ABOUT THIS TASK ▸ Some of the lines below need repeating. Reproduce exactly those between the lines holding "control core in" and "recov : Bool := false", inclusive.

RECORDS SUPPLIED ▸
/-! ## The hypotheses of the statements can be met -/

/-- Hypotheses of MailboxChecksComeFirst: a failing check, an accepted entry, a mailbox that is not up, and an entry that waits. -/
theorem meets_MailboxChecksComeFirst :
    cmdNop.check (ent 0x1FF [] 0) up = stBadOpcode ∧ waitsTurn up (ent 0x1FF [] 0) = false ∧ up.host.mbxReady = true ∧
    accepts cmdNop (ent 0x0100 [] 0) up = true ∧ State.reset.host.mbxReady = false ∧
    waitsTurn { up with host := { up.host with taken := [ent 0x0101 [] 0, ent 0x0100 [] 0] } } (ent 0x0100 [] 0) = true ∧
    cmdNop.check (ent 0x0100 [1] 0) up = stRange ∧
    cmdPlanAdmit.check (ent 0x0201 [7] 0) { up with host := { up.host with ready := false } } = stNotReady ∧
    cmdVigilDebugEnable.check (ent 0x0605 [0, 1] 0) up = stWrongSeason ∧
    cmdGetCerts.check (ent 0x0B02 [] 64) up = stBusy := by decide +kernel

/-- Hypotheses of ReportCommandsAnswer, one conjunct for each clause. -/
theorem meets_ReportCommandsAnswer :
    accepts cmdNop (ent 0x0100 [] 0) up = true ∧
    (accepts cmdGetEvents (ent 0x0101 [1] 32) up = true ∧ 32 ≤ bufLenOf (ent 0x0101 [1] 32)) ∧
    accepts cmdSeasonRead (ent 0x0104 [3] 64) up = true ∧ accepts cmdGetSurroundings (ent 0x0105 [] 64) up = true ∧
    accepts cmdGetIdentity (ent 0x0B00 [] 64) up = true ∧
    accepts cmdGetCerts (ent 0x0B02 [] 64) { up with upd := { up.upd with keysReady := true } } = true ∧
    accepts cmdQueueStatus (ent 0x0204 [0x1F, 1] 64) up = true ∧ accepts cmdMapStatus (ent 0x0307 [] 0) up = true ∧
    accepts cmdHealthStatus (ent 0x0600 [] 64) up = true ∧ accepts cmdVigilStatus (ent 0x0604 [] 0) up = true ∧
    accepts cmdGetSafetyReport (ent 0x0606 [] 64) up = true ∧ accepts cmdUpdStatus (ent 0x0803 [] 0) up = true ∧
    accepts cmdPwrStatus (ent 0x0900 [] 64) up = true := by decide +kernel

/-- Hypotheses of ReadCommandsAnswer. -/
theorem meets_ReadCommandsAnswer :
    (accepts cmdDataRead (ent 0x0301 [0, 0, 0, 0, 0, 0x11] 64) up = true ∧
      mapped (fld (parOf (ent 0x0301 [0, 0, 0, 0, 0, 0x11] 64)) 0 6) (bufLenOf (ent 0x0301 [0, 0, 0, 0, 0, 0x11] 64)) = true) ∧
    (accepts cmdDataCheck (ent 0x0302 [0, 0, 0, 0, 0, 0x11, 9] 0) up = true ∧
      (List.range 16).find? (fun k => 8 ≤ k && !(cvuOf up k).busy) = some 8) ∧
    (accepts cmdSeqRead (ent 0x0402 [3] 128) (withSeq seqD) = true ∧ (seqOf (withSeq seqD) (parByte (ent 0x0402 [3] 128) 0)).valid = true) ∧
    (accepts cmdResultRingStatus (ent 0x0502 [2] 0) withRing = true ∧
      (tget withRing.host.rings (parByte (ent 0x0502 [2] 0) 0) {}).isSet = true) ∧
    (accepts cmdAlmRead (ent 0x0700 [1] 64) up = true ∧ 64 ≤ bufLenOf (ent 0x0700 [1] 64)) ∧
    accepts cmdAlmInfo (ent 0x0701 [] 64) up = true ∧
    accepts cmdAttest (ent 0x0B01 [] 64) { up with upd := { up.upd with keysReady := true } } = true := by decide +kernel

/-- Hypotheses of BufferOutputFrame: an address beside the buffer. -/
theorem meets_BufferOutputFrame : ∀ g ∈ (segments up (ent 0x0100 [] 64)).getD [], 0xFFF < g.1 ∨ g.1 + g.2 ≤ 0xFFF := by decide +kernel

/-- A command's buffer holds what stands at 0x1000. -/
theorem bufAll_withBuf (s : State) (bs par : List Byte) (op n : Nat) (h : Memory.wf s.hostMem = true) (hn : bs.length = n) (h0 : n ≠ 0) :
    bufAll (withBuf s bs) (entB op par n) = bs := by
  have e1 : bufLenOf (entB op par n) = n := by simp [bufLenOf, entB, ent, h0]
  have e2 : segments (withBuf s bs) (entB op par n) = some [(0x1000, n)] := by
    simp [segments, entB, ent, h0, show bit 0 1 = false from by decide]
  simp only [bufAll, bufIn, e1, e2, Option.getD_some, gather, h0, if_false, Nat.min_self, List.append_nil]
  rw [← hn]
  exact mread_mwrite s.hostMem 0x1000 bs h

theorem plan0_length : plan0.length = 448 := by decide +kernel
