/-- Rod core number (R16). -/
abbrev CoreId := Fin 256
/-- Port number, the index of the port's first quad (R17). -/
abbrev PortId := Fin 128
/-- Lane number (R16). -/
abbrev LaneId := Fin 512
/-- Rod island number (R16). -/
abbrev IslandId := Fin 64
/-- HBM stack number (Table 1.1). -/
abbrev StackId := Fin 12
/-- Brew slot number (R271). -/
abbrev SlotId := Fin 8
/-- A general register g0 to g31. -/
abbrev GReg := BitVec 5
/-- A four-bit selector: a token or an address register. -/
abbrev Sel := BitVec 4
/-- An engine queue: 0 VQ, 1 TQ, 2 SQ, 3 FQ, 4 MQ (Table 3.4, PUSH). -/
abbrev QueueId := Fin 5
/-- A virtual channel (Table 7.13). -/
abbrev Vc := BitVec 4

/-- A JFP frame as words (R204, R206): header H0 to H3, payload bytes, trailer. -/
structure Frame where
  h0 : Word
  h1 : Word
  h2 : Word
  h3 : Word
  payload : List Byte
  trailer : Word
deriving DecidableEq, Repr, Inhabited

/-- A frame as it arrives at a port's lands, with what the link shows about it: a START word that is
valid (R212 check 1), an end where LEN places it (check 8), and, when its ingress ended early, how many
payload bytes arrived (R211). -/
structure RxFrame where
  frame : Frame
  startOk : Bool
  endOk : Bool
  cut : Option Nat
  room : Bool := true
deriving DecidableEq, Repr, Inhabited

/-- Where a frame that a unit handles comes from: a port's lands, or the switch's own store of frames
that wait to be consumed (frames it originated to itself, frames a resequencer released, frames that
wait at ingress). -/
inductive Src where
  | port (p : PortId) (rx : RxFrame)
  | inbox (i : Nat)
deriving DecidableEq, Repr, Inhabited

/-- Who writes control space (R7, R422): the operator out of band, or a fabric source. -/
inductive Party where
  | oob
  | fnid (n : Fnid)
deriving DecidableEq, Repr, Inhabited

/-- A control message of the management port (R377): the header's four words, the data, and the 96
signature bytes (none in a HELLO), with the address and port its reply goes to, and whether the flash is in use when it comes
(R379, log entry 100). -/
structure CtlMsg where
  w0 : Word
  w1 : Word
  w2 : Word
  w3 : Word
  data : List Byte
  sig : List Byte
  fromAddr : BitVec 128
  fromPort : BitVec 16
  busy : Bool := false
deriving DecidableEq, Repr, Inhabited

/-- A PLDM command in an MCTP packet on SMBus (R365): the SMBus address it is sent to and the requester's, its endpoint identifiers and tag, whether its
packet error code is correct, and the PLDM instance, type, command code and request data. -/
structure PldmReq where
  addr : BitVec 7
  from_ : BitVec 7 := 0
  srcEid : Byte := 0
  tag : BitVec 3 := 0
  pecOk : Bool := true
  eid : Byte
  iid : BitVec 5
  ptype : Byte
  code : Byte
  data : List Byte
deriving DecidableEq, Repr, Inhabited

/-- Where an uncorrectable SRAM or HBM ECC error strikes (R129, R169, R279, Table 3.13). -/
inductive EccSite where
  | rodMem (c : CoreId) (addr : BitVec 19)
  | instrMem (c : CoreId) (addr : BitVec 16)
  | beadFile (c : CoreId) (slot : BitVec 13)
  | contribution (inst : BitVec 32) (step : Word) (member : Nat) (blk : Nat)
  | activation (layer : BitVec 32) (step : Word) (owner : Fnid) (token : BitVec 32)
  | output (layer : BitVec 32) (step : Word) (owner : Fnid) (token : BitVec 32)
  | hbm (off : BitVec 48)
  /-- An error that ECC corrected in an SRAM block of a core die, or in a bank of a stack (R350, log entry 108). -/
  | sramCorrected (die : Fin 4) (block : BitVec 12)
  | hbmCorrected (k : StackId) (bank : BitVec 16)
deriving DecidableEq, Repr, Inhabited

/-- Where a core stalls (R82): the head command of a queue that waits for a token, or the control core in
TWAIT or PUSH. -/
inductive StallSite where
  | queue (q : QueueId)
  | control
deriving DecidableEq, Repr, Inhabited

/-- The strap pins latched at time 0 of the boot sequence (R403). -/
structure Straps where
  bootsel : Bool := false
  smbaddr : BitVec 3 := 0
  recov : Bool := false
deriving DecidableEq, Repr, Inhabited

/-- What a stack quiz measured (R356, Table 13.13). -/
structure StackQuizResult where
  margin : BitVec 12
  pin : BitVec 16
  banks : List (BitVec 16 × Nat)
  uncorrectable : Nat
  aborted : Bool
deriving DecidableEq, Repr, Inhabited

/-- What an HBM stack reports when it is trained (R350, R374). -/
structure StackTrain where
  stack : StackId
  ok : Bool
  dieId : Word
  repairUsed : BitVec 12
  repairFree : BitVec 12
  margin : BitVec 12
  pin : BitVec 16 := 0
  /-- Errors that ECC corrected in the patrol read of a RETURN, by bank (R356). -/
  banks : List (BitVec 16 × Nat) := []
deriving DecidableEq, Repr, Inhabited

/-- What the Kettle controller samples for its PLDM sensors (Table 13.21): VDD_CORE in mV and in A. -/
structure SensorSample where
  coreMv : Nat
  coreAmps : Nat
deriving DecidableEq, Repr, Inhabited

/-- How a switch stands in its plane (R29, R201). -/
inductive Tier where
  | single
  | leaf
  | spine
deriving DecidableEq, Repr, Inhabited

/-- The PMD of a port's lanes: for backplane and board channels, or for copper cable assemblies (R405). -/
inductive Pmd where
  | kr | cr
deriving DecidableEq, Repr, Inhabited

/-- What PORTMAP says of one port (R17, R201, R369): its speed, its down-port coordinate when it faces
an endpoint, the FNID of the switch when it faces one, its flags, and the PMD that the LANE section sets (R405). -/
structure PortSpec where
  port : PortId
  wide : Bool
  coord : Option (BitVec 6)
  faces : Option Fnid
  disabled : Bool
  required : Bool
  kaok : Bool
  pmd : Pmd := .kr
deriving DecidableEq, Repr, Inhabited
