-- ==== Sys2Proof/Config.lean ====
section
/-!
DEFINITION. What an implementation fixes and the manual leaves open: the free values.
A free value is an opaque constant applied to the model's own counter State.free, so nothing can be
proved about the number it is (log entries 3 and 4).
-/
namespace Sys2Proof.Config

open Sys2Proof

/-- The n-th value that the manual leaves open: entropy (R73, R378), the values of a case with
undefined results (R14, R346), a silent corner. -/
opaque freeWord : Nat → Word

/-- Which of two FP32 lanes VMIN, VMAX and VRMAX return where a lane is a NaN or both are zeros of different sign: least or largest, and the two
lanes. A function of the operands, since the commands are not marked "may vary" (R13, log entry 6). -/
opaque pickFirst : Bool → Nat → Nat → Bool

/-- What a FINITE contribution m × 2^e adds to a Bead under an exponent code that is no exponent (0x00 or 0xFF), which nothing fixes (R13, log entry 6). -/
opaque openEntry : Nat → Int → Int → Int

/-- The Bead that TMM writes in MODE 2 for column j of a NONFINITE row, from the row of A and from B in bytes (R13, log entry 6). -/
opaque openSum : List Byte → List Byte → Nat → Bead

/-- Whether admission takes a PREWAKE entry with a DELAY other than 0 to wake its island before a stage of the path of a descriptor (its table and number): R274
does not say when a stage runs after a step release (log entry 33). -/
opaque wakesBefore : Nat → Nat → Nat → Bool

/-- How a FAULT record's W2 names a stack and an address in it, and a die and an SRAM block: Table 13.17 gives no places of the bits (log entry 79). -/
opaque faultStack : Nat → Nat → Word
opaque faultSram : Nat → Nat → Word

/-- The number of the SRAM block of a die that holds an address of a memory: Rod memory, instruction memory, Bead file or Caddy (0 to 3), the core or
partition, and the address. Nothing numbers the blocks (log entry 79). -/
opaque sramBlock : Nat → Nat → Nat → Nat

/-- The key hash that this device's fuses hold (R370): what the part was given before its first power-on. -/
opaque fuseKeyHash : List Byte

/-- How many of the 64 security-version fuses are blown when the device is first powered (R371). -/
opaque fuseSvn : Fin 65

/-- The identifiers in the fuses of the core and I/O dies (Table 13.2). -/
opaque dieId : Nat → Word

/-- The terminus identifier that GetTID answers (R365 gives none). -/
opaque pldmTid : Byte

/-- The version that GetPLDMVersion answers for a PLDM type (R365 gives none). -/
opaque pldmVersion : Nat → BitVec 32

/-- What the platform description records hold in a field that R365 does not give: record and place in it. -/
opaque pdrOpen : Nat → Nat → BitVec 32

/-- The link-local address of the management port (R377 says that it has one). -/
opaque linkLocal : BitVec 128

/-- The link-layer address of the management port, which a neighbour advertisement carries. -/
opaque macAddr : BitVec 48

end Sys2Proof.Config
end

SOLUTION BELOW ▸
/-- Where a core stalls (R82): the head command of a queue that waits for a token, or the control core in
TWAIT or PUSH. -/
inductive StallSite where
  | queue (q : QueueId)
  | control
deriving DecidableEq, Repr, Inhabited

/-- The strap pins latched at time 0 of the boot sequence (R403). -/
structure Straps where
  bootsel : Bool := false
  smbaddr : BitVec 3 := 0
  recov : Bool := false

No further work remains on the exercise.